2. Luego es preciso “poseer” la tierra: esto es, gozar del cielo, por la fe, como de algo que realmente nos pertenece; es nuestra herencia y hemos recibido las arras de ella, a saber, el Espíritu Santo que nos presenta a Cristo allí donde está ahora (Efesios 1:14).

3. Morar en la tierra prometida: no solo es estar en el cielo por algunos breves momentos, sino habitarlo continuamente; buscando las cosas de arriba, donde Cristo está a la diestra de Dios; meditar y complacerse en las cosas de arriba, no en las de la tierra (Colosenses 3:1-2).

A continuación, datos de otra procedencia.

/-- Settles O21: the step is `afterReset`, whose registers are those of `State.reset` whatever the state before. -/
theorem resetEventAbandonsTheCommand : Obligations.ResetEventAbandonsTheCommand := by
  intro s hr
  obtain ⟨hcmd, hstatus, hconfig, hparam, hinflight, hirq, hlanes, hblock⟩ := resetLeavesTheStatedValues
  exact ⟨s.afterReset, step_of_resetComes hr, hcmd, hstatus, hconfig, hparam, hinflight, hirq, rfl, rfl, hlanes, hblock⟩

end Sys2Proof.Machine
end

section
/-! PROOF. The completions of the sponge commands, PERMUTE and RHO (40_round R115; 41_permutation R143; 42_sponge R155 to
R159). -/

namespace Sys2Proof.Machine

/-- Settles O34: NOP's execution answers the state it was given. -/
theorem nopCompletes : Obligations.NopCompletes := by
  intro s v hc
  exact exec_of_completing hc (execute_nop _ s)

/-- The codes 1 to 4 are those of the variants (R32). -/
theorem ofCode_of_mem {c : BitVec 3} (h : c.toNat ∈ [1, 2, 3, 4]) : ∃ a, Variant.ofCode c = some a := by
  have hcodes : ∀ c : BitVec 3, c.toNat ∈ [1, 2, 3, 4] → (Variant.ofCode c).isSome = true := by decide
  exact Option.isSome_iff_exists.1 (hcodes c h)

/-- Settles O35: INIT's execution with the variant of the captured code. -/
theorem initCompletes : Obligations.InitCompletes := by
  intro s v hc hv
  obtain ⟨a, ha⟩ := ofCode_of_mem hv
  exact ⟨zeroLanes, a, exec_of_completing hc (execute_init s ha), code_of_ofCode ha,
    fun i => Vector.getElem_replicate i.isLt⟩

/-- The rate in lanes is R150's table. -/
theorem rateLanes_of_mem {a : Variant} {rl : Nat}
    (h : (a, rl) ∈ [(Variant.sha3x224, 18), (.sha3x256, 17), (.sha3x384, 13), (.sha3x512, 9)]) : a.rateLanes = rl := by
  simp only [List.mem_cons, Prod.mk.injEq, List.not_mem_nil, or_false] at h
  rcases h with ⟨rfl, rfl⟩ | ⟨rfl, rfl⟩ | ⟨rfl, rfl⟩ | ⟨rfl, rfl⟩ <;> rfl

/-- A rate lane after a block is XORed in (R154). -/
theorem getElem_xorWords_of_lt (A : Lanes) (word : Nat → Word) {rl i : Nat} (hi : i < 25) (h : i < rl) :
    (xorWords A word rl)[i] = A[i] ^^^ word i :=
  (getElem_xorWords A word rl ⟨i, hi⟩).trans (if_pos h)

/-- A capacity lane after a block is XORed in (R154). -/
theorem getElem_xorWords_of_le (A : Lanes) (word : Nat → Word) {rl i : Nat} (hi : i < 25) (h : rl ≤ i) :
    (xorWords A word rl)[i] = A[i] :=
  (getElem_xorWords A word rl ⟨i, hi⟩).trans (if_neg (Nat.not_lt.2 h))

/-- Settles O36: the lanes that are permuted are the old ones with the rate words XORed in. -/
theorem absorbCompletes : Obligations.AbsorbCompletes := by
  intro s v a rl hc ha hmem hl hw
  obtain rfl := rateLanes_of_mem hmem
  refine ⟨xorWords s.lanes (fun i => s.block.getD i 0) a.rateLanes,
    exec_of_set hc (execute_absorb _ ha) (operandsSet_of hl hw), fun i hi => ?_, fun i hi => ?_⟩
  · rw [getElem_xorWords_of_lt _ _ (by omega) hi, getD_of_lt s.block i.isLt]
  · exact getElem_xorWords_of_le _ _ i.isLt hi

/-- Settles O38: SQUEEZE's execution permutes the lanes. -/
theorem squeezeCompletes : Obligations.SqueezeCompletes := by
  intro s v hc hs
  exact exec_of_allLanesSet hc hs (execute_squeeze _ s)

/-- Settles O39: PERMUTE's execution permutes the lanes. -/
theorem permuteCompletes : Obligations.PermuteCompletes := by
  intro s v hc hs
  exact exec_of_allLanesSet hc hs (execute_permute _ s)

/-- The offset table by flat index is R114's table by column and row. -/
theorem rhoOffsets_eq_row : ∀ x y : Fin 5, rhoOffsets[5 * y.val + x.val] =
    ([[0, 1, 62, 28, 27], [36, 44, 6, 55, 20], [3, 10, 43, 25, 39], [41, 45, 15, 21, 8],
      [18, 2, 61, 56, 14]].getD y.val []).getD x.val 0 := by decide

/-- rho at a coordinate (R115). -/
theorem grid_rho (A : Lanes) (x y : Fin 5) : grid (rho A) x y = rotl (grid A x y) rhoOffsets[5 * y.val + x.val] :=
  getElem_rho A ⟨5 * y.val + x.val, by omega⟩

/-- Settles O42: the new lanes are `rho` of the old ones, and a rotation by the table's offset moves each bit by it. -/
theorem rhoCompletes : Obligations.RhoCompletes := by
  intro s v hc hs
  refine ⟨rho s.lanes, exec_of_allLanesSet hc hs (execute_rho _ s), fun x y b hb => ?_⟩
  intro row
  rw [grid_rho, rhoOffsets_eq_row]
  exact getLsbD_rotl _ _ b hb

end Sys2Proof.Machine
end

section
/-! PROOF. Completions that acceptance rules out (log 10), and completions over operands with no value (R22, R23). -/

namespace Sys2Proof.Machine

theorem execute_init_faults {f : Inflight} (s : State) (h : f.variant.toNat ∉ [1, 2, 3, 4]) :
    execute .init f s = .fault .invalidVariantInFlight := by
  have hc : ∀ c : BitVec 3, c.toNat ∉ [1, 2, 3, 4] → Variant.ofCode c = none := by decide
  simp only [execute, completeInit, hc f.variant h]

theorem execute_absorb_faults {s : State} (f : Inflight) (h : s.activeVariant = none) :
    execute .absorb f s = .fault .noActiveVariant := by
  simp only [execute, completeAbsorb]
  rw [h]

theorem execute_absorbLast_faults {s : State} (f : Inflight) (n : Nat) (h : s.activeVariant = none) :
    execute (.absorbLast n) f s = .fault .noActiveVariant := by
  simp only [execute, completeAbsorbLast]
  rw [h]

theorem execute_absorbLast_faults_of_le {s : State} {a : Variant} {n : Nat} (f : Inflight)
    (h : s.activeVariant = some a) (hn : a.rateBytes ≤ n) :
    execute (.absorbLast n) f s = .fault .lengthOutOfRange := by
  simp only [execute, completeAbsorbLast]
  rw [h]
  exact if_neg (Nat.not_lt.2 hn)

theorem mapLanesAtRound_faults (g : Lanes → Fin 24 → Lanes) {ir : Nat} (f : Inflight) (s : State) (h : 24 ≤ ir) :
    mapLanesAtRound g ir f s = .fault .noRoundConstant :=
  dif_neg (Nat.not_lt.2 h)

/-- Settles O46: each of the completions is a fault of its execution. -/
theorem completionsStopWhereAcceptanceRefuses : Obligations.CompletionsStopWhereAcceptanceRefuses := by
  intro s i v hc
  refine ⟨?_, ?_, fun n hi => ⟨fun ha => ?_, fun a rate ha hmem hn => ?_⟩, fun ir hi hir => ?_⟩
  · rintro rfl hv
    exact exec_faults _ hc.1 hc.2 (execute_init_faults s hv)
  · rintro rfl ha
    exact exec_faults _ hc.1 hc.2 (execute_absorb_faults _ ha)
  · subst hi
    exact exec_faults _ hc.1 hc.2 (execute_absorbLast_faults _ n ha)
  · subst hi
    obtain rfl := rateBytes_of_mem hmem
    exact exec_faults _ hc.1 hc.2 (execute_absorbLast_faults_of_le _ ha hn)
  · rcases hi with rfl | rfl
    · exact exec_faults _ hc.1 hc.2 (mapLanesAtRound_faults keccakRound ⟨.round ir, v⟩ s hir)
    · exact exec_faults _ hc.1 hc.2 (mapLanesAtRound_faults iota ⟨.iota ir, v⟩ s hir)

/-- What a command that reads the 25 lanes only, and replaces them, answers (R111). -/
theorem execute_lane_command {i : Instr} (f : Inflight) (s : State)
    (hi : i ∈ [.squeeze, .permute, .theta, .rho, .pi, .chi] ∨ ∃ ir < 24, i = .round ir ∨ i = .iota ir) :
    ∃ A, execute i f s = .next (s.replaceLanes s.lanesSet A) := by
  rcases hi with hi | ⟨ir, hir, rfl | rfl⟩
  · simp only [List.mem_cons, List.not_mem_nil, or_false] at hi
    rcases hi with rfl | rfl | rfl | rfl | rfl | rfl
    · exact ⟨_, execute_squeeze f s⟩
    · exact ⟨_, execute_permute f s⟩
    · exact ⟨_, execute_theta f s⟩
    · exact ⟨_, execute_rho f s⟩
    · exact ⟨_, execute_pi f s⟩
    · exact ⟨_, execute_chi f s⟩
  · exact ⟨_, execute_round f s ⟨ir, hir⟩⟩
  · exact ⟨_, execute_iota f s ⟨ir, hir⟩⟩

/-- A command finds an operand with no value where a lane, or a word below its bound, has none. -/
theorem operandsSet_eq_false {s : State} {n : Nat}
    (h : (∃ k : Fin 25, s.laneSet[k] = false) ∨ ∃ j : Fin 18, j.val < n ∧ s.blockSet[j] = false) :
    (s.lanesSet && s.blockSetBelow n) = false := by
  rw [Bool.and_eq_false_iff, lanesSet_eq_false, blockSetBelow_eq_false]
  exact h

/-- The draws that stand for 25 unknown lanes, written out (log 4). -/
theorem drawLanes_eq_ofFn (n : Nat) : drawLanes n = Vector.ofFn fun k => Config.freeWord (n + k.val) := by
  unfold drawLanes
  rfl

/-- Settles O58: the execution is `replaceLanes` with an operand unset; the words that hold the first n bytes are those
below (n + 7) / 8. -/
theorem unsetOperandsMakeEveryLaneUnknown : Obligations.UnsetOperandsMakeEveryLaneUnknown := by
  intro s i v hc
  rw [← drawLanes_eq_ofFn s.draws]
  refine ⟨fun hi hl => ?_, fun a rl hi ha hmem hu => ?_, fun a rate n hi ha hmem hn hu => ?_⟩
  · obtain ⟨A, he⟩ := execute_lane_command ⟨i, v⟩ s hi
    exact exec_of_unset hc he ((lanesSet_eq_false s).2 hl)
  · subst hi
    obtain rfl := rateLanes_of_mem hmem
    exact exec_of_unset hc (execute_absorb _ ha) (operandsSet_eq_false hu)
  · subst hi
    obtain rfl := rateBytes_of_mem hmem
    have hunset : (s.lanesSet && s.blockSetBelow ((n + 7) / 8)) = false := by
      refine operandsSet_eq_false (hu.imp_right ?_)
      rintro ⟨j, hj, hset⟩
      exact ⟨j, by omega, hset⟩
    have he := execute_absorbLast ⟨.absorbLast n, v⟩ ha hn
    rw [hunset] at he
    exact exec_of_completing hc he

end Sys2Proof.Machine
end

section
/-! PROOF. Commands that complete one after another: ROUND as five step commands, PERMUTE as 24 ROUNDs (R141, R142). -/

namespace Sys2Proof.Machine

/-- What the next command in a chain needs of a completion that read 25 lanes with a value. -/
theorem lanes_of_exec {a b : State} {i : Instr} {v : BitVec 3} {A : Lanes} (hc : a.completing i v) (hs : a.AllLanesSet)
    (he : execute i ⟨i, v⟩ a = .next (a.replaceLanes a.lanesSet A)) (hexec : exec i a = .next b) :
    b.lanes = A ∧ b.AllLanesSet := by
  cases (exec_of_allLanesSet hc hs he).symm.trans hexec
  exact ⟨rfl, hs⟩

/-- A state that goes on from lanes that all have a value has a value in all its lanes. -/
theorem State.continues.allLanesSet {a b : State} (h : a.continues b) (hb : b.AllLanesSet) : a.AllLanesSet := by
  unfold State.AllLanesSet
  rw [h.2]
  exact hb

/-- Settles O47: the lanes go through theta, rho, pi, chi and iota in order, which is one round. -/
theorem roundEqualsTheFiveStepCommands : Obligations.RoundEqualsTheFiveStepCommands := by
  intro ir v a₁ a₂ a₃ a₄ a₅ b₁ b₂ b₃ b₄ b₅ s hs₁ c₁ e₁ c₂ k₂ e₂ c₃ k₃ e₃ c₄ k₄ e₄ c₅ k₅ e₅ c k
  obtain ⟨h₁, hb₁⟩ := lanes_of_exec c₁ hs₁ (execute_theta _ a₁) e₁
  obtain ⟨h₂, hb₂⟩ := lanes_of_exec c₂ (k₂.allLanesSet hb₁) (execute_rho _ a₂) e₂
  obtain ⟨h₃, hb₃⟩ := lanes_of_exec c₃ (k₃.allLanesSet hb₂) (execute_pi _ a₃) e₃
  obtain ⟨h₄, hb₄⟩ := lanes_of_exec c₄ (k₄.allLanesSet hb₃) (execute_chi _ a₄) e₄
  obtain ⟨h₅, -⟩ := lanes_of_exec c₅ (k₅.allLanesSet hb₄) (execute_iota _ a₅ ir) e₅
  refine ⟨_, roundCompletes s v ir c (k.allLanesSet hs₁), ?_⟩
  calc iota (chi (pi (rho (theta s.lanes)))) ir
      = iota (chi (pi (rho (theta a₁.lanes)))) ir := by rw [k.1]
    _ = iota (chi (pi (rho a₂.lanes))) ir := by rw [k₂.1, h₁]
    _ = iota (chi (pi a₃.lanes)) ir := by rw [k₃.1, h₂]
    _ = iota (chi a₄.lanes) ir := by rw [k₄.1, h₃]
    _ = iota a₅.lanes ir := by rw [k₅.1, h₄]
    _ = b₅.lanes := h₅.symm

/-- The lanes after the first `n` rounds (R141). -/
def lanesAfterRounds (A : Lanes) (n : Nat) : Lanes := ((List.finRange 24).take n).foldl keccakRound A

theorem lanesAfterRounds_succ (A : Lanes) (ir : Fin 24) :
    lanesAfterRounds A (ir.val + 1) = keccakRound (lanesAfterRounds A ir.val) ir := by
  have hlt : ir.val < (List.finRange 24).length := by simp
  rw [lanesAfterRounds, List.take_succ_eq_append_getElem hlt, List.foldl_concat]
  simp [lanesAfterRounds]

/-- Keccak-p is all 24 rounds (R141). -/
theorem keccakP_eq_lanesAfterRounds (A : Lanes) : keccakP A = lanesAfterRounds A 24 := by
  unfold keccakP lanesAfterRounds
  rw [List.take_of_length_le (by simp)]

/-- Settles O48: by induction along the chain, ROUND `ir` ends with the lanes after `ir + 1` rounds. -/
theorem permuteEqualsTheRoundsInOrder : Obligations.PermuteEqualsTheRoundsInOrder := by
  intro v a b s hs hround hchain hc hk
  have hrun : ∀ n (hn : n < 24), (a ⟨n, hn⟩).AllLanesSet ∧ (a ⟨n, hn⟩).lanes = lanesAfterRounds (a 0).lanes n := by
    intro n
    induction n with
    | zero => exact fun _ => ⟨hs, rfl⟩
    | succ n ih =>
      intro hn
      obtain ⟨hset, hlanes⟩ := ih (Nat.lt_of_succ_lt hn)
      obtain ⟨hcn, hexec⟩ := hround ⟨n, Nat.lt_of_succ_lt hn⟩
      obtain ⟨hb, hbset⟩ := lanes_of_exec hcn hset (execute_round _ _ ⟨n, Nat.lt_of_succ_lt hn⟩) hexec
      have hcont := hchain ⟨n, Nat.lt_of_succ_lt hn⟩ ⟨n + 1, hn⟩ rfl
      refine ⟨hcont.allLanesSet hbset, ?_⟩
      rw [hcont.1, hb, hlanes]
      exact (lanesAfterRounds_succ _ ⟨n, Nat.lt_of_succ_lt hn⟩).symm
  obtain ⟨hset, hlanes⟩ := hrun 23 (by decide)
  obtain ⟨hc23, hexec⟩ := hround 23
  obtain ⟨hb, -⟩ := lanes_of_exec hc23 hset (execute_round _ _ 23) hexec
  refine ⟨_, permuteCompletes s v hc (hk.allLanesSet hs), ?_⟩
  calc keccakP s.lanes
      = lanesAfterRounds (a 0).lanes 24 := by rw [keccakP_eq_lanesAfterRounds, hk.1]
    _ = keccakRound (lanesAfterRounds (a 0).lanes 23) 23 := lanesAfterRounds_succ _ 23
    _ = keccakRound (a 23).lanes 23 := congrArg (keccakRound · 23) hlanes.symm
    _ = (b 23).lanes := hb.symm

end Sys2Proof.Machine
end

section
/-! PROOF. PI's order, IOTA's involution, the rho offsets and the round constants (40_round R113, R119 to R121, R127, R129). -/

namespace Sys2Proof.Machine

/-- Where PI takes the lane at a coordinate from (R117). -/
def piSource (p : Fin 5 × Fin 5) : Fin 5 × Fin 5 := (p.1 + 3 * p.2, p.1)

/-- `k` times PI takes each lane from `k` sources back. -/
theorem grid_iterate_pi (k : Nat) (A : Lanes) (x y : Fin 5) :
    grid (Nat.iterate pi k A) x y = grid A (Nat.iterate piSource k (x, y)).1 (Nat.iterate piSource k (x, y)).2 := by
  induction k generalizing x y with
  | zero => rfl
  | succ k ih =>
    rw [Function.iterate_succ_apply', grid_pi, ih, Function.iterate_succ_apply]
    rfl

theorem iterate_piSource_twentyFour : ∀ x y : Fin 5, Nat.iterate piSource 24 (x, y) = (x, y) := by decide

theorem iterate_piSource_ne : ∀ k < 24, 0 < k → Nat.iterate piSource k (1, 0) ≠ (1, 0) := by decide

/-- 25 lanes, each holding its own index. -/
def indexLanes : Lanes := Vector.ofFn fun i => BitVec.ofNat 64 i.val

/-- No two coordinates hold the same lane of `indexLanes`. -/
theorem grid_indexLanes_inj {x y x' y' : Fin 5} (h : grid indexLanes x y = grid indexLanes x' y') :
    (x, y) = (x', y') := by
  have hword : ∀ x y : Fin 5, (grid indexLanes x y).toNat = 5 * y.val + x.val := by decide
  have hn := congrArg BitVec.toNat h
  rw [hword, hword] at hn
  have hx : x = x' := Fin.ext (by omega)
  have hy : y = y' := Fin.ext (by omega)
  rw [hx, hy]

4. Una vez cumplidas estas condiciones, podremos tomar “de las primicias de todos los frutos” de la tierra; esto es, todo cuanto habremos visto, conocido y recibido de él, al ocuparnos y alimentarnos de su Persona. Después de la cosecha, el israelita debía colocar estos frutos en una cesta e ir al lugar que Dios había escogido para hacer morar allí Su Nombre (Deuteronomio 12). Hoy, habiendo preparado, no un discurso sino nuestros corazones, a fin de que sean aptos para la alabanza, nos dirigiremos allí “donde están dos o tres congregados en Su Nombre” (Mateo 18:20), presentando nuestras canastas rebosantes de frutos cosechados. En aquel entonces era el sacerdote quien tomaba el canasto y lo colocaba ante el altar de Dios; ahora tenemos “un gran sacerdote sobre la casa de Dios” (Hebreos 10:21); por medio de él podemos ofrecer a Dios sacrificio de alabanzas, “fruto de labios que confiesan su nombre” (Hebreos 13:15). Como antiguamente Aarón llevaba “las faltas cometidas en todas las cosas santas, que los hijos de Israel hubieren consagrado” (Éxodo 28:38), Cristo, “gran sacerdote sobre la casa de Dios”, purifica nuestras alabanzas, tan imperfectas, para que Dios pueda aceptarlas. ¿No es también Aquel que prorrumpe las alabanzas en medio de la congregación (Salmo 22:22), de tal modo que nos une a él en la adoración que sube hacia el Padre?

¡Cuán poco entendemos esta “preparación” del culto! Y en gran parte es porque desconocemos qué significa en la práctica el lavado en la fuente de bronce. ¿Por qué extrañarnos entonces al ver nuestros canastos tan vacíos? ¿Por qué asombrarnos de nuestra debilidad al estar reunidos para la adoración?

Señalemos todavía un punto de gran importancia relacionado con dicha preparación del culto. Si un hermano ha pecado contra otro y la cosa no ha sido arreglada, toda la Asamblea se verá imposibilitada para rendir el culto que conviene; al ser contristado de semejante forma, el Espíritu Santo no podrá obrar libremente. Entonces, ¿qué conviene hacer en este caso? Sencillamente lo que nos enseña la Palabra de Dios: “Si tu hermano peca contra ti, ve y repréndele estando tú y él solos; si te oyere, has ganado a tu hermano” (Mateo 18:15). Del mismo modo, si un hermano sabe que otro tiene algo contra él, debe también resolver la dificultad antes de ofrecer su presente (Mateo 5:23-24).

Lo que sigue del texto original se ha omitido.